An 81% accuracy on complex mechanical schedules means roughly 1 in 5 extractions needs human correction. That's not good enough for full automation. But it's a meaningful starting point — it turns a 45-minute manual extraction into a 10-minute review-and-correct workflow. We're pushing these numbers up every month.
Why these specific workflows matter
If you're a GC procurement manager or a manufacturer rep, you already know why. But for context:
Document classification is the first step. When a 400-page bid package lands in your inbox, someone has to figure out what's in it. Which sections are mechanical specs? Where are the schedules? Is there an equipment list on drawing M-601 or is it on M-602? At 97%+ accuracy, our system sorts the documents so you don't have to page through the PDF yourself.
Equipment extraction is the core workflow. Once you know where the schedules are, you need to pull out every piece of equipment — every air handling unit, chiller, boiler, pump, fan coil, VAV box — with its tag, size, capacity, and specified manufacturer. This is the work that takes a senior estimator hours per project. At 95%+ accuracy, the AI does the first pass and flags anything uncertain for human review.

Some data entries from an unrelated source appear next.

-- ==== Sys2Proof/Laws/State.lean ====
section
/-! SUPPORT. What each update of the state leaves as it was: one lemma per field and update. -/

namespace Sys2Proof.Machine
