-- ==== Sys2Proof/Laws/Access.lean ====
section
/-! SUPPORT. What an access by a port does once its address is known, and the addresses of the rows that the commands name. -/

namespace Sys2Proof.Machine

/-- The address is a register's and nothing else's: not of a cluster SRAM, of trace memory, of a peg table or of test mode, and not
in the measurement region while it is gated. -/
structure State.RegAddr (s : State) (a : Nat) (r : RegRow) (i j : Nat) : Prop where
  aligned : a % 4 = 0
  sram : sramAt a = none
  trace : traceAt a = none
  peg : s.pegAt a = none
  live : s.gatedAt a = false
  test : testReg a = false
  row : findReg a = some (r, i, j)

/-- An access outside the driver die, the measurement region and the trace registers changes nothing on its way. -/
theorem State.reach_here {s : State} {a : Nat} (h : a < 0x20000000 ∨ (0x40000000 ≤ a ∧ a < 0x70004000) ∨ 0x70005000 ≤ a) (link : Bool) :
    s.reach a link = (s, true) := by
  have h1 : driverAt a = false := by simp only [driverAt, Bool.and_eq_false_iff, decide_eq_false_iff_not]; omega
  have h2 : ¬(0x30000000 ≤ a ∧ a < 0x40000000) := by omega
  have h3 : ¬(0x70004000 ≤ a ∧ a < 0x70005000) := by omega
  simp [State.reach, h1, h2, h3]

/-- A write of a register by a port whose judgement is OK, once it has arrived. -/
theorem State.accWrite_reg {s : State} {p : Fin 2} {a : Nat} {r : RegRow} {i j : Nat} (ha : s.RegAddr a r i j)
    (hl : s.sys.st ≠ .lockout) {v : Word} (hm : s.hostMay r i v = .ok) (f : Fin 3) {u : State} (hr : s.reach a false = (u, true))
    (hu : u.sys.st = s.sys.st) :
    s.accWrite (portOf2 p) a v f false = u.regWrite (portOf2 p) r i j v := by
  have hc : coreOf (portOf2 p) = none := by fin_cases p <;> rfl
  obtain ⟨h1, h2, h3, h4, h5, h6, h7⟩ := ha
  have h8 : s.regAt a = some (r, i, j) := by simp [State.regAt, h6, h7]
  simp [State.accWrite, h1, h2, h3, h4, h5, h8, hc, hm, hl, hr, hu]

/-- A port whose earlier accesses are complete waits for nothing (R390, R423). -/
theorem State.hostWait_idle {s : State} (h : s.coll.relWait = none) : s.hostWait = s := by
  unfold State.hostWait
  induction List.range 17 with
  | nil => rfl
  | cons _ _ ih => simpa [State.hostHeld, h] using ih
theorem State.mntRelWait_idle {s : State} (h : s.coll.relWait = none) : s.mntRelWait = s := by
  simp [State.mntRelWait, State.mntHeld, h]

/-- A write by a port, with its answer. -/
theorem State.portWrite_reg {s : State} {p : Fin 2} {a : Nat} {r : RegRow} {i j : Nat} (hw : s.Writable p)
    (ha : s.RegAddr a r i j) {v : Word} (hm : s.hostMay r i v = .ok) (f : Fin 3) {u : State} (hr : s.reach a false = (u, true))
    (hu : u.sys.st = s.sys.st) :
    s.portWrite p a v f false = (u.regWrite (portOf2 p) r i j v).1.answered p (u.regWrite (portOf2 p) r i j v).2 := by
  obtain ⟨hc, hl, hp, hq⟩ := hw
  have key := State.accWrite_reg (p := p) ha hl hm f hr hu
  fin_cases p
  · have key' : s.accWrite hostP a v f false = _ := key
    simp [State.portWrite, hc, key', State.answered, State.hostAnswer, State.hostWait_idle hq]
  · have key' : s.accWrite mntP a v f false = _ := key
    simp [State.portWrite, hc, key', State.answered, hp rfl, State.mntRelWait_idle hq]

/-- The parts of RegAddr that no state decides. -/
def addrCheck (a : Nat) (r : RegRow) (i j : Nat) : Bool :=
  decide (a % 4 = 0) && (sramAt a).isNone && (traceAt a).isNone
    && (decide (a < 0x11000000) || decide (0x11809000 ≤ a) || decide (0x400 ≤ a % 0x1000)) && !testReg a
    && decide (findReg a = some (r, i, j))

theorem State.regAddr_of {s : State} {a : Nat} {r : RegRow} {i j : Nat} (h : addrCheck a r i j = true)
    (hg : a < 0x30000000 ∨ 0x40000000 ≤ a ∨ s.measRuns = true) : s.RegAddr a r i j := by
  simp only [addrCheck, Bool.and_eq_true, Bool.or_eq_true, decide_eq_true_eq, Bool.not_eq_true', Option.isNone_iff_eq_none] at h
  obtain ⟨⟨⟨⟨⟨h1, h2⟩, h3⟩, h4⟩, h5⟩, h6⟩ := h
  refine ⟨h1, h2, h3, ?_, ?_, h5, h6⟩
  · unfold State.pegAt
    split
    · rename_i hr
      have : 0x400 ≤ (a - 0x11000000) % 0x1000 := by omega
      simp; omega
    · split
      · rename_i hr
        simp; omega
      · rfl
  · unfold State.gatedAt
    simp only [Bool.and_eq_false_iff, decide_eq_false_iff_not, Bool.not_eq_false']
    rcases hg with h | h | h
    · exact .inl (.inl (by omega))
    · exact .inl (.inr (by omega))
    · exact .inr h

theorem addrCheck_chanOwner : ∀ n : Fin 32, addrCheck (Reg.chanOwner.addr n.val 0) Reg.chanOwner n.val 0 = true := by decide +kernel
theorem addrCheck_ripGain : ∀ n : Fin 24, addrCheck (Reg.ripGain.addr n.val 0) Reg.ripGain n.val 0 = true := by decide +kernel
theorem addrCheck_toothmap : ∀ n : Fin 1024, addrCheck (Reg.toothmap.addr n.val 0) Reg.toothmap n.val 0 = true := by decide +kernel

end Sys2Proof.Machine
end

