/-- States and operands that meet the hypotheses of IllegalEncodings. -/
theorem test_meets_IllegalEncodings :
    (∃ (s : State) (c : Fin 9) (r : Run) (d x y : Fin 16) (i : BitVec 16) (n : Fin 4) (p q b : Bool) (j : Nat), (s.Running c r) ∧ (32 ≤ i.toNat))
    ∧ (∃ (s : State) (c : Fin 9) (r : Run) (d x y : Fin 16) (i : BitVec 16) (n : Fin 4) (p q b : Bool) (j : Nat), (s.Running c r) ∧ (8 ≤ d.val))
    ∧ (∃ (s : State) (c : Fin 9) (r : Run) (d x y : Fin 16) (i : BitVec 16) (n : Fin 4) (p q b : Bool) (j : Nat), (s.Running c r) ∧ (8 ≤ d.val ∨ 8 ≤ x.val))
    ∧ (∃ (s : State) (c : Fin 9) (r : Run) (d x y : Fin 16) (i : BitVec 16) (n : Fin 4) (p q b : Bool) (j : Nat), (s.Running c r) ∧ (8 ≤ x.val ∨ 8 ≤ y.val))
    ∧ (∃ (s : State) (c : Fin 9) (r : Run) (d x y : Fin 16) (i : BitVec 16) (n : Fin 4) (p q b : Bool) (j : Nat), (s.Running c r) ∧ (8 ≤ x.val))
    ∧ (∃ (s : State) (c : Fin 9) (r : Run) (d x y : Fin 16) (i : BitVec 16) (n : Fin 4) (p q b : Bool) (j : Nat), (s.Running c r) ∧ (x ≠ 0))
    ∧ (∃ (s : State) (c : Fin 9) (r : Run) (d x y : Fin 16) (i : BitVec 16) (n : Fin 4) (p q b : Bool) (j : Nat), (s.Running c r) ∧ (d.val % 2 = 1 ∨ (p = false ∧ 8 ≤ x.val)))
    ∧ (∃ (s : State) (c : Fin 9) (r : Run) (d x y : Fin 16) (i : BitVec 16) (n : Fin 4) (p q b : Bool) (j : Nat), (s.Running c r) ∧ (16 ≤ x.val + n.val))
    ∧ (∃ (s : State) (c : Fin 9) (r : Run) (d x y : Fin 16) (i : BitVec 16) (n : Fin 4) (p q b : Bool) (j : Nat), (s.Running c r) ∧ (8 ≤ y.val))
    ∧ (∃ (s : State) (c : Fin 9) (r : Run) (d x y : Fin 16) (i : BitVec 16) (n : Fin 4) (p q b : Bool) (j : Nat), (s.Running c r) ∧ (y ≠ 0)) :=
  ⟨⟨core 7 9, 3, hrun, 8, 8, 8, 32, 0, false, false, false, 1, by decide +kernel⟩,
    ⟨core 7 9, 3, hrun, 8, 8, 8, 32, 0, false, false, false, 1, by decide +kernel⟩,
    ⟨core 7 9, 3, hrun, 8, 8, 8, 32, 0, false, false, false, 1, by decide +kernel⟩,
    ⟨core 7 9, 3, hrun, 8, 8, 8, 32, 0, false, false, false, 1, by decide +kernel⟩,
    ⟨core 7 9, 3, hrun, 8, 8, 8, 32, 0, false, false, false, 1, by decide +kernel⟩,
    ⟨core 7 9, 3, hrun, 8, 8, 8, 32, 0, false, false, false, 1, by decide +kernel⟩,
    ⟨core 7 9, 3, hrun, 8, 8, 8, 32, 0, false, false, false, 1, by decide +kernel⟩,
    ⟨core 7 9, 3, hrun, 8, 15, 8, 32, 1, false, false, false, 1, by decide +kernel⟩,
    ⟨core 7 9, 3, hrun, 8, 8, 8, 32, 0, false, false, false, 1, by decide +kernel⟩,
    ⟨core 7 9, 3, hrun, 8, 8, 8, 32, 0, false, false, false, 1, by decide +kernel⟩⟩
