-- ==== Sys2Proof/Syntax.lean ====
section
/-!
DEFINITION. Sys2Proof/Syntax.lean: the commands of the package: one constructor of `Instr` for each row of the opcode table, and the records
that their operands are made of. A command that happens inside the package carries what the spec leaves to its surroundings: what a checker
meets, what arrives at a pin or a link, how a flash operation ends.
-/
namespace Sys2Proof

/-- An error in a spill record that a walk meets: the record's place in the walk, the word of the record, and 1 single-bit or 2
double-bit. -/
structure RecordErr where
  place : Nat
  word : Fin 4
  bits : Fin 3
  deriving DecidableEq, Repr

/-- Errors that a lookup meets: of the four ways (0 none, 1 single, 2 double) and of a record of the chain. -/
structure LookupErr where
  way0 : Fin 3
  way1 : Fin 3
  way2 : Fin 3
  way3 : Fin 3
  record : Option RecordErr
  deriving DecidableEq, Repr

/-- A control-store read that fails during a pass of the sequencer (R159, R160): the micro-address of a word with a parity error, whether
the error is in the dispatch entry instead, and whether the word is a bad microword inside a handler. -/
structure PassErr where
  parity : Option (BitVec 11)
  dispatch : Bool
  nested : Bool
  deriving DecidableEq, Repr

/-- Nothing fails. -/
def PassErr.good : PassErr := ⟨none, false, false⟩

/-- What the checkers meet during a firing: the queue slot (R117), the data words of spilled operands (R118), and the reads of the control
store (R159, R160). -/
structure FireErr where
  slot : Fin 3
  recL : Fin 3
  recR : Fin 3
  recG : Fin 3
  pass : PassErr
  deriving DecidableEq, Repr

/-- The type and the CRC-8 of a control block as they arrive with its content (R434). -/
structure CtlIn where
  type : BitVec 8
  crc : BitVec 8
  deriving DecidableEq, Repr

/-- Those of an ENUM block and its ENUM_T block (R435). -/
structure EnumIn where
  enum : CtlIn
  enumT : CtlIn
  deriving DecidableEq, Repr

/-- A GLOBAL message that arrives in control blocks of the chain port (R282, R435): from the upstream side or not, its payload, the types and
CRCs of G0 to G2, and whether the three came in one block time. For a STAGE of a migration, the FROM and TO that this package's Aperture has
learnt of: R282 gives them no place in the message (DESIGN CHOICE, log 172). -/
structure ChainGlobal where
  up : Bool
  payload : BitVec 144
  g0 : CtlIn
  g1 : CtlIn
  g2 : CtlIn
  together : Bool
  frm : Fin 128
  dst : Fin 128
  deriving DecidableEq, Repr

/-- What the check of a flit inside the package meets (R37): 0 good, 1 single-bit, 2 double-bit error, and the 160 bits received when it
fails. -/
structure FlitErr where
  check : Fin 3
  raw : BitVec 160
  deriving DecidableEq, Repr

/-- A router or gateway, 0–143, that a GLOBAL flit passes on the global plane, and what its check meets there (R37, R282). -/
structure GStop where
  node : Fin 144
  err : FlitErr
  deriving DecidableEq, Repr

/-- Where a GLOBAL command takes its message from (R282): the oldest one inside the package, with the stops of its way where a check meets
something and what the hub ring stop's check meets, or one that a neighbour sends. -/
inductive GlobalIn where
  | inside (way : List GStop) (hub : FlitErr)
  | chain (x : ChainGlobal)
  deriving DecidableEq, Repr

/-- A level on an input line (R210): the stamp of its leading edge in sixteenths of a tick, and how long it lasts, in sixteenths. -/
structure Pulse where
  stamp : BitVec 52
  width : Nat
  deriving DecidableEq, Repr

/-- A pass of a PE's sequencer (R154): the PE, and what its reads of the control store meet. -/
structure PePass where
  pe : Fin 16
  err : PassErr
  deriving DecidableEq, Repr

/-- The pool of a grant (R128), and what the reads of the control store meet in the pass with which the granted firing goes on. -/
structure PoolPass where
  pool : Fin 4
  err : PassErr
  deriving DecidableEq, Repr

/-- A bank operation: what the memory's checker meets, and what the reads of the bank conflict retry handler meet on one PE (R158, R159). -/
structure BankErr where
  mem : Fin 4
  retry : PePass
  deriving DecidableEq, Repr

/-- A read of a matching-store entry (R30): the entry, and what its check meets: 0 good, 1 single-bit, 2 double-bit error. -/
structure WayRead where
  entry : Fin 8192
  err : Fin 3
  deriving DecidableEq, Repr

/-- The outcome of a control store's rewrite (R161): whether every word reads back as written, and what the reads of the golden copy meet: 0
good, 1 single-bit, 2 double-bit error. -/
structure Rewrite where
  good : Bool
  ram : Fin 3
  deriving DecidableEq, Repr

/-- What travels beside a request or response and has no place in the layouts of R274 and R275: bits [63:48] of a 64-bit access (R27), and the
tag and due of the firing that made the request (R186, R294); in a bulk write `hi` belongs to the first word and `tag` holds bits [63:48] of
the next three (DESIGN CHOICE, log 153). -/
structure Side where
  hi : BitVec 16
  tag : W
  due : W
  deriving DecidableEq, Repr
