-- ==== Sys2Proof/Machine/Admit.lean ====
section
/-!
DEFINITION. Sys2Proof/Machine/Admit.lean: the checks of an ADMIT or MIGRATE command in the order of R178: ownership, binding, code, contexts,
capacity (R170) and the response bound (R182–R185).
-/
namespace Sys2Proof.Machine
open Sys2Proof

/-- What a verification ends with: VERDICT, and RESOURCE, WORD and EXCESS of AP_DETAIL. -/
structure Verdict where
  code : Nat
  res : Nat
  word : Nat
  excess : Nat
  deriving DecidableEq, Repr

def vPass : Verdict := ⟨0x01, 15, 0, 0⟩
def vFail (code word : Nat) : Verdict := ⟨code, 15, word, 0⟩
def vBadcmd : Nat := 0x10
def vFormat : Nat := 0x11
def vOwnership : Nat := 0x12
def vBinding : Nat := 0x13
def vCode : Nat := 0x14
def vCapacity : Nat := 0x15
def vBound : Nat := 0x16
def vContext : Nat := 0x17
def vLoad : Nat := 0x18
def vTime : Nat := 0x19
def vAborted : Nat := 0x1A

/-- The move that a MIGRATE certificate describes; none for ADMIT. -/
structure Move where
  frm : Nat
  dst : Nat
  deriving DecidableEq, Repr

/-- The cluster whose stores hold what a cluster of the certificate will run: FROM's for TO. -/
def srcCluster (mv : Option Move) (c : Nat) : Nat :=
  match mv with | some m => if c = m.dst then m.frm else c | none => c

/-- A route that names FROM names TO after the move. -/
def dstCluster (mv : Option Move) (c : Nat) : Nat :=
  match mv with | some m => if c = m.frm then m.dst else c | none => c

/-! ### Ownership and binding (R178 items 2 and 3) -/

/-- Bank keys that a certificate names: BANK records, and the spill banks of CLUSTER records with SPILL_COUNT not 0. -/
def Cert.banks (k : Cert) : List (Nat × Nat) :=
  k.recs.filterMap fun r =>
    if r.typ = tBank then some (r.key % 128 * 16 + r.key / 128, r.at_)
    else if r.typ = tCluster ∧ r.fld 1 14 11 ≠ 0 then some (r.key * 16 + r.fld 1 0 4, r.at_)
    else none

/-- A target key of this package. -/
def targetHere (s : State) (key : Nat) : Bool := bits key 20 4 = s.pkg

/-- R428: a capture stream that is not in graph mode counts as assigned. -/
def streamTaken (s : State) (key : Nat) : Bool := bits key 0 4 = 3 && s.get F.capCfg_MODE (bits key 4 16) ≠ 1

/-- R172, R178: a target of this package belongs to another partition: assigned now, or by a mode of its certificate (DEDUCED, log 167). -/
def targetClaimed (s : State) (p key : Nat) : Bool :=
  let is := fun (t : Tgt) => t.kind = bits key 0 4 && t.index = bits key 4 16 && t.part ≠ p
  s.ap.tgts.any is || s.ap.oldTgts.any is
    || s.ap.certs.any fun e => e.1 ≠ p && (match parseCert e.2 with
        | .ok k => k.recs.any fun r => r.typ = tTarget && r.key = key
        | .error _ => false)

/-- A record that breaks the ownership check of an ADMIT, or 0 for a cluster with no record. -/
def ownershipAdmit (s : State) (p : Nat) (k : Cert) : Option Nat :=
  let mine := fun c => s.cState c = 1 && s.cOwner c = p
  let badC := k.recs.find? fun r => r.typ = tCluster && !mine r.key
  let missing := (List.range 128).any fun c => mine c && !k.clusters.contains c
  let badB := k.banks.find? fun b => s.get F.bankOwn_OWNER b.1 ≠ p || s.flag F.bankPwr_OFFLINE b.1
  let badT := k.recs.find? fun r => r.typ = tTarget && targetHere s r.key &&
    (streamTaken s r.key || targetClaimed s p r.key
      || s.ap.tgts.any fun t => t.kind = bits r.key 0 4 && t.index = bits r.key 4 16)
  match badC, missing, badB, badT with
  | some r, _, _, _ => some r.at_
  | none, true, _, _ => some 0
  | none, false, some b, _ => some b.2
  | none, false, none, some r => some r.at_
  | none, false, none, none => none

/-- The ownership check of a MIGRATE: its clusters are the partition's after the move, its banks and targets are the partition's own. -/
def ownershipMigrate (s : State) (p : Nat) (k : Cert) (mv : Move) : Option Nat :=
  let mine := fun c => if c = mv.dst then true else s.cOwner c = p && c ≠ mv.frm
  let badC := k.recs.find? fun r => r.typ = tCluster && !mine r.key
  let missing := (List.range 128).any fun c => mine c && s.cState c ≠ 4 && !k.clusters.contains c
  let badB := k.banks.find? fun b => s.get F.bankOwn_OWNER b.1 ≠ p || s.flag F.bankPwr_OFFLINE b.1
  let badT := k.recs.find? fun r => r.typ = tTarget && targetHere s r.key &&
    (streamTaken s r.key || targetClaimed s p r.key)
  match badC, missing, badB, badT with
  | some r, _, _, _ => some r.at_
  | none, true, _, _ => some 0
  | none, false, some b, _ => some b.2
  | none, false, none, some r => some r.at_
  | none, false, none, none => none

/-- A route entry as a word in the layout of RT_ENTRY. -/
def rtWord (s : State) (c n : Nat) : Nat :=
  let i := c * 32 + n
  s.get F.rtEntry_CLUSTER i + s.get F.rtEntry_DIE i * 16 + s.get F.rtEntry_PKG i * 256 + s.get F.rtEntry_VALID i * 2 ^ 15

/-- ICRC: CRC-32 over the 16-byte slots of all instructions, in address order (R175). -/
def icrc (s : State) (c : Nat) : Nat :=
  (List.range (32768 * 16)).foldl (fun a i => crcByte a (s.readByte (instrAddr c 0 + i)).toNat) 0xFFFFFFFF ^^^ 0xFFFFFFFF

/-- Mode 0's route entries 1–31 of a cluster: those loaded while it is LOADING, kept since admission afterwards. -/
def loadedRoutes (s : State) (c : Nat) : List Nat :=
  match (if s.cState c = 1 then none else mfind s.ap.loaded c) with
  | some l => l
  | none => (List.range 31).map fun n => rtWord s c (n + 1)

/-- R178 item 3: the CLUSTER record that breaks the binding. -/
def bindingBad (s : State) (k : Cert) (mv : Option Move) : Option Nat :=
  (k.recs.find? fun r => r.typ = tCluster &&
    (r.fld 3 0 32 ≠ icrc s (srcCluster mv r.key) || r.fld 3 32 32 ≠ crcWords (loadedRoutes s (srcCluster mv r.key)))).map (·.at_)

/-! ### Code (R178 item 4) -/

/-- A hop of a chain. -/
structure Hop where
  c : Nat
  addr : Nat
  port : Nat
  spilled : Nat
  refusals : Nat
  atrap : Nat
  deriving DecidableEq, Repr

def hopOf (w : Nat) : Hop := ⟨bits w 0 7, bits w 7 15, bits w 22 2, bits w 24 2, bits w 26 8, bits w 34 1⟩

/-- The hops of a CHAIN record. -/
def chainHops (r : Rec) : List Hop := (r.body.drop 2).map hopOf

def chainKind (r : Rec) : Nat := r.key % 4

/-- The verification of one certificate for a partition. -/
structure Vf where
  s : State
  p : Nat
  k : Cert
  mv : Option Move
  /-- a further certificate of the partition whose charges stand beside those of `k`: the other placement of a migration (R196, R199) -/
  also : Option Cert
  /-- the move whose stub costs a chain with a hop in TO (R196) -/
  stubMv : Option Move
  /-- the modes that the ledger charges; none stands for R178's rule -/
  modes : Option (List Nat)

/-- The instruction of a hop. -/
def Vf.instr (v : Vf) (h : Hop) : Nat := v.s.instr (srcCluster v.mv h.c) h.addr

/-- The route entry word n ≥ 1 of a cluster in a mode. -/
def Vf.routeWord (v : Vf) (m c n : Nat) : Nat :=
  match v.k.find tRoutes c m with
  | some r => if m = 0 then (loadedRoutes v.s (srcCluster v.mv c)).getD (n - 1) 0 else r.word n
  | none => (loadedRoutes v.s (srcCluster v.mv c)).getD (n - 1) 0

/-- The place that a destination field names in a mode: package and cluster index. -/
def Vf.dest (v : Vf) (m c d : Nat) : Option (Nat × Nat) :=
  if !dstV d then none
  else if dstRoute d = 0 then some (v.s.pkg, c)
  else
    let w := v.routeWord m c (dstRoute d)
    if bits w 15 1 = 0 then none
    else
      let x := cIdx (bits w 4 4) (bits w 0 4)
      if bits w 8 4 = v.s.pkg then some (v.s.pkg, dstCluster v.mv x) else some (bits w 8 4, x)

/-- The destination fields of a hop's instruction. -/
def Vf.dsts (v : Vf) (h : Hop) : List Nat := dstFields v.s (srcCluster v.mv h.c) h.addr (v.instr h)

/-- A hop is named by a valid destination field of the hop before it. -/
def Vf.linked (v : Vf) (m : Nat) (a b : Hop) : Bool :=
  (v.dsts a).any fun d => v.dest m a.c d = some (v.s.pkg, b.c) && dstAddr d = b.addr && dstPort d = b.port

/-- Consecutive hops are linked. -/
def Vf.chained (v : Vf) (m : Nat) (hs : List Hop) : Bool := (hs.zip (hs.drop 1)).all fun x => v.linked m x.1 x.2

/-- The first hop is the destination configured in the chain's source unit (TRIG_DST or CH_DST); firmware and the chain port name the
destinations of the other sources token by token. -/
def Vf.firstOk (v : Vf) (id : Nat) (h : Hop) : Bool :=
  let s := v.s
  if id < 256 then
    s.get F.trigDst_ADDR id = h.addr && s.get F.trigDst_PORT id = h.port && s.get F.trigDst_PKG id = s.pkg
      && dstCluster v.mv (cIdx (s.get F.trigDst_DIE id) (s.get F.trigDst_CLUSTER id)) = h.c
  else if id < 512 then
    let i := id - 256
    s.get F.chDst_ADDR i = h.addr && s.get F.chDst_PORT i = h.port && s.get F.chDst_PKG i = s.pkg
      && dstCluster v.mv (cIdx (s.get F.chDst_DIE i) (s.get F.chDst_CLUSTER i)) = h.c
  else true

/-- The last hop ends the chain as its kind asks. -/
def Vf.lastOk (v : Vf) (m : Nat) (r : Rec) (h : Hop) : Bool :=
  let w := v.instr h
  let cls := opClass (iOpc w)
  match chainKind r with
  | 1 => cls = .free
  | 2 => (v.dsts h).any fun d => match v.dest m h.c d with | some x => x.1 ≠ v.s.pkg | none => false
  | _ => (cls = .out || cls = .emitAt) && iK w = r.word 2

/-- The pool of the certificate that an ALLOC of size g in a region draws on: its key. -/
def Cert.poolFor (k : Cert) (region g : Nat) : Option Rec :=
  k.recs.find? fun r => r.typ = tPool && r.key % 32 = region && r.fld 1 0 3 = g && r.fld 1 11 9 ≠ 0

/-- The level of the pool that an ALLOC hop draws on. -/
def Vf.allocLevel (v : Vf) (h : Hop) : Option Nat :=
  let w := v.instr h
  if opClass (iOpc w) = .alloc then (v.k.poolFor (regionOf h.c) (iK w % 8)).map fun r => r.fld 1 20 4 else none

/-- R133 item 2 along a chain: each ALLOC draws on a higher level than the one before it. -/
def rising : List Nat → Bool
  | [] => true
  | [_] => true
  | a :: b :: l => a < b && rising (b :: l)

/-- R178 item 4 for one chain in one mode. Every hop lies in a cluster of the certificate, whose record gives its terms of R183 (DESIGN
CHOICE, log 147). -/
def Vf.chainOk (v : Vf) (m : Nat) (r : Rec) : Bool :=
  let hs := chainHops r
  match hs.head?, hs.getLast? with
  | some a, some z =>
    (match chainKind r with
     | 0 | 2 => v.firstOk (r.fld 1 0 16) a
     | 3 => opClass (iOpc (v.instr a)) = .timeAt
     | _ => true)
    && (hs.all fun h => (v.k.find tCluster h.c m).isSome) && v.chained m hs && v.lastOk m r z
    && (chainKind r = 3 || hs.all fun h =>
        let w := v.instr h
        !(opClass (iOpc w) = .timeAt) && !(opClass (iOpc w) = .tighten && kselMask w = 2))
    && rising (hs.filterMap v.allocLevel)
    && hs.all fun h => opClass (iOpc (v.instr h)) ≠ .alloc || (v.allocLevel h).isSome
  | _, _ => false

/-- The instructions of a class in the certificate's clusters: cluster and address. -/
def Vf.sites (v : Vf) (p : OpClass → Bool) : List (Nat × Nat) :=
  v.k.clusters.flatMap fun c =>
    ((List.range 32768).filter fun i =>
      let w := v.s.instr (srcCluster v.mv c) i
      w ≠ 0 && p (opClass (iOpc w))).map fun i => (c, i)

/-- What a USEROP record declares of its routine (R163, R174), and the destination fields that its widest form has. -/
structure UserDecl where
  issue : Nat
  lat : Nat
  parks : Nat
  reqs : Nat
  dsts : Nat
  deriving DecidableEq, Repr

/-- A path through a routine (R152): the next word, the micro-stack, the sequencer cycle of that word, the issue cost so far, the served
mask, the requests issued, the park entries that requests without WAIT hold, and the cycles from which MT0–MT3 can be read. -/
structure UserPath where
  upc : Nat
  stack : List Nat
  cyc : Nat
  issue : Nat
  served : Nat
  reqs : Nat
  held : Nat
  ready : List Nat
  deriving DecidableEq, Repr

Spec parsing determines what's actually specified. The equipment schedule tells you there's an AHU. The spec section tells you it needs to be a Trane IntelliPak with specific CFM, static pressure, and efficiency ratings. Matching schedules to specs is how you build a complete equipment list. At 99%+, this mapping runs reliably.
Together, these workflows replace the most time-consuming part of procurement: reading. Not deciding, not negotiating, not relationship-building — reading. The hours spent turning PDFs into structured data before any actual procurement work begins.
How we measure accuracy
A number is only useful if you know how it was produced. Here's our methodology:
Ground truth comes from human reviewers. Every AI extraction is compared against a human-verified result. When a user corrects an AI output — fixing an equipment tag, adding a missed item, changing a classification — that correction becomes ground truth data. We're measuring against real-world expert judgment, not synthetic test sets.
We measure at the field level, not the document level. If the AI extracts 20 pieces of equipment from a schedule and gets 19 right but misses 1, that's 95% accuracy — not 0% because the document had an error. Field-level measurement gives you a realistic picture of how much human review is needed.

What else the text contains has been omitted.